Correspondence to: Dr. Kamil Ozdil, MD, Department of Gastroenterology, Sisli Etfal Training and Research Hospital, 34377 Istanbul, Turkey. kamilozdil@gmail.com
Telephone: +90-216-4613671 Fax: +90-216-6327124
Received: January 25, 2010
Revised: June 28, 2010
Accepted: July 5, 2010
Published online: December 7, 2010
Abstract

AIM: To identify the role of anti-pancreatic antibody (PAB) in the diagnosis of inflammatory bowel diseases (IBD) among Turkish patients, and its frequency in first-degree relatives.

METHODS: PAB and anti-Saccharomyces cerevisiae (ASCA) were examined in serum samples of 214 subjects including patients with Crohn’s disease (CD, n = 64), ulcerative colitis (UC, n = 63), first-degree relatives of patients with CD (n = 25), first-degree relatives of patients with UC (n = 28),and a control group with gastrointestinal symptoms other than (IBD) (n = 34) by indirect immunofluorescence Positivity of PAB and ASCA was compared in terms of Vienna classification, disease activity and medications used.

RESULTS: In terms of PAB positivity, no difference was found between patients with CD (14.1%) and UC (7.9%) however, significant difference was observed between patients with CD and subjects in the control group (P < 0.05).

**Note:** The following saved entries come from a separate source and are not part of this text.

-- ==== Sys2Proof/Machine/RegMap.lean ====
section
/-! DEFINITION. The register map: one `Fld` for every field of every control register the spec tabulates, placed at
its BAR0 offset (R528, R530) with its width and the reset value the spec gives, and one row per field for the generic
read and write of R8 to R12. Written out from the register tables of spec/ 02 to 28; an indexed register takes its
index as argument. -/
namespace Sys2Proof.Machine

No difference was found between patients with CD and their relatives in terms of ASCA positivity, whereas a significant difference was found between other groups (P < 0.001). Compared to ASCA, the sensitivity of the PAB was 19% (7/37), its specificity was 93% (25/27), positive predictive value was 77% (7/9) and negative predictive value was 45% (25/55). ASCA was found with significantly higher prevalence in patients with CD activity index > 150 (P < 0.05).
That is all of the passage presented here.